As not all of these publications are open access, here is a summary of Anaïs’s results.

The stability of mercury concentrations in tuna since 1971 reflects the inertia of the oceans and calls for massive reductions in emissions to achieve the objectives of the Minamata Convention.

Humans are exposed to toxic methylmercury mainly by consuming marine fish that bioaccumulate methylmercury in the oceans. The Minamata Convention on Mercury of the UN aims to reduce human exposure to mercury through the reduction of anthropogenic emissions. But has this reduction effort led to a reduction in methylmercury concentrations in the oceans and marine fish? An international team of researchers, coordinated by IRD, addressed this question by compiling nearly 3000 mercury measurements in tuna samples captured between 1971 and 2022 in the Pacific, Indian and Atlantic Oceans.

The study reveals that mercury concentrations in tuna have remained globally stable since 1971, except in the northwest Pacific where they significantly increased at the end of the 1990s, probably in connection with the massive increase in anthropogenic emissions associated with the intensive use of fossil fuels for electricity production in Asia. Elsewhere, the stability of mercury levels in tuna does not reflect the global decrease in mercury levels in the atmosphere resulting from emission reduction policies. The researchers attribute this stability in tuna to the inertia of the oceans and the stock of mercury historically emitted that continues to feed the surface or subsurface waters where tuna live.

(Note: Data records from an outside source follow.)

-- ==== Sys2Proof/Certificates/Slice0/Obligations.lean ====
section
/-! DEFINITION. The statements for the provers. Each docstring names the rules of spec/ it formalises; where a clause
rests on the model's own choice it says so. A free value is never named: such a register is bound by an existential and
nothing is said of it. -/

open Sys2Proof Sys2Proof.Machine

/- Encoding and decoding -/

/-- R115, R119: every named transaction, with every operand, decodes from its own word. -/
def Obligations.DecodeOfEncode : Prop := ∀ i : Instr, decode (encode i) = .instr i

/-- R115: T decodes to a named transaction exactly when it matches one of the nine rows, and then matches the row of
that transaction; the operands are the index and data bits of the row's pattern; the rows are the table's, and pairwise
disjoint. -/
def Obligations.NamedExactlyWhenRowMatches : Prop :=
  (opcodeRows.map fun r => (r.mask, r.value)) =
    [(0x1ffffffffff, 0x10000000000), (0x1ffffffffff, 0x10000000001), (0x1ffffffffff, 0x10000000002),
     (0x1c300000000, 0x14000000000), (0x1ff00000000, 0x00400000000), (0x1ff00000000, 0x00800000000),
     (0x1ff00000000, 0x00c00000000), (0x1ff00000000, 0x01000000000), (0x1e300000000, 0x02000000000)] ∧
  (∀ t : Txn, (∃ i, decode t = .instr i) ↔ ∃ r ∈ opcodeRows, t &&& r.mask = r.value) ∧
  (∀ (t : Txn) (i : Instr), decode t = .instr i → t &&& i.row.mask = i.row.value) ∧
  (∀ (t : Txn) (i : Fin 16) (d : Word), decode t = .instr (.wmsg i d) →
    i.val = (t.extractLsb' 34 4).toNat ∧ d = t.extractLsb' 0 32) ∧
  (∀ (t : Txn) (i : Fin 8), decode t = .instr (.rdh i) → i.val = (t.extractLsb' 34 3).toNat) ∧
  opcodeRows.Pairwise (fun r q => ∀ t : Txn, ¬ (t &&& r.mask = r.value ∧ t &&& q.mask = q.value))

/-- R117: two reads that differ only in DATA behave identically, and the encoder writes a read with DATA = 0. (A decoder
accepts any DATA, and a read that faults records FAULTINFO without DATA, are both part of the first clause.) -/
def Obligations.ReadDataIgnored : Prop :=
  (∀ (a : Offset) (d d' : Word), decode (txnOf false a d) = decode (txnOf false a d')) ∧
  (∀ (a : Offset) (d d' : Word) (s : State), hostStep (txnOf false a d) s = hostStep (txnOf false a d') s) ∧
  (∀ i : Instr, i.isWrite = false → Txn.data (encode i) = 0)

/-- R114, R116, R283, R285: which words are of which fault class, and the FAULTINFO of each: FAULTINFO[8] = WE,
FAULTINFO[7:0] = ADDR and FAULTINFO[31:9] = 0 for the three address faults, the DATA for ILLEGAL_COMMAND. -/
def Obligations.FaultClassesOfDecode : Prop :=
  ∀ (t : Txn) (info : Word),
    let a := t.addr.toNat
    let access := info.toNat = (if t.we then 256 else 0) + a
    (decode t = .fault .misaligned info ↔ a % 4 ≠ 0 ∧ access) ∧
    (decode t = .fault .unmapped info ↔
      a % 4 = 0 ∧ (a = 0x14 ∨ a = 0x18 ∨ a = 0x1C ∨ 0x80 ≤ a) ∧ access) ∧
    (decode t = .fault .accessDirection info ↔
      a % 4 = 0 ∧ access ∧
      ((t.we = true ∧ (a = 0x04 ∨ a = 0x08 ∨ a = 0x0C ∨ a = 0x10 ∨ 0x20 ≤ a ∧ a < 0x40)) ∨
       (t.we = false ∧ (a = 0x00 ∨ 0x40 ≤ a ∧ a < 0x80)))) ∧
    (decode t = .fault .illegalCommand info ↔ t.we = true ∧ a = 0 ∧ 3 ≤ t.data.toNat ∧ info = t.data) ∧
    decode t ≠ .fault .none info ∧ decode t ≠ .fault .incompleteBlock info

This mercury was emitted decades, if not centuries ago, and does not yet reflect the effects of emission reductions in the atmosphere.

The researchers also simulated the impact of different emission reduction policies on mercury levels in the oceans. Even the strictest emission policy would take 10 to 25 years to initiate a decrease in mercury concentrations in the oceans. These results highlight the need for a global effort to achieve the objectives of the Minamata Convention to reduce emissions and call for continued and long-term global monitoring of mercury levels in marine life.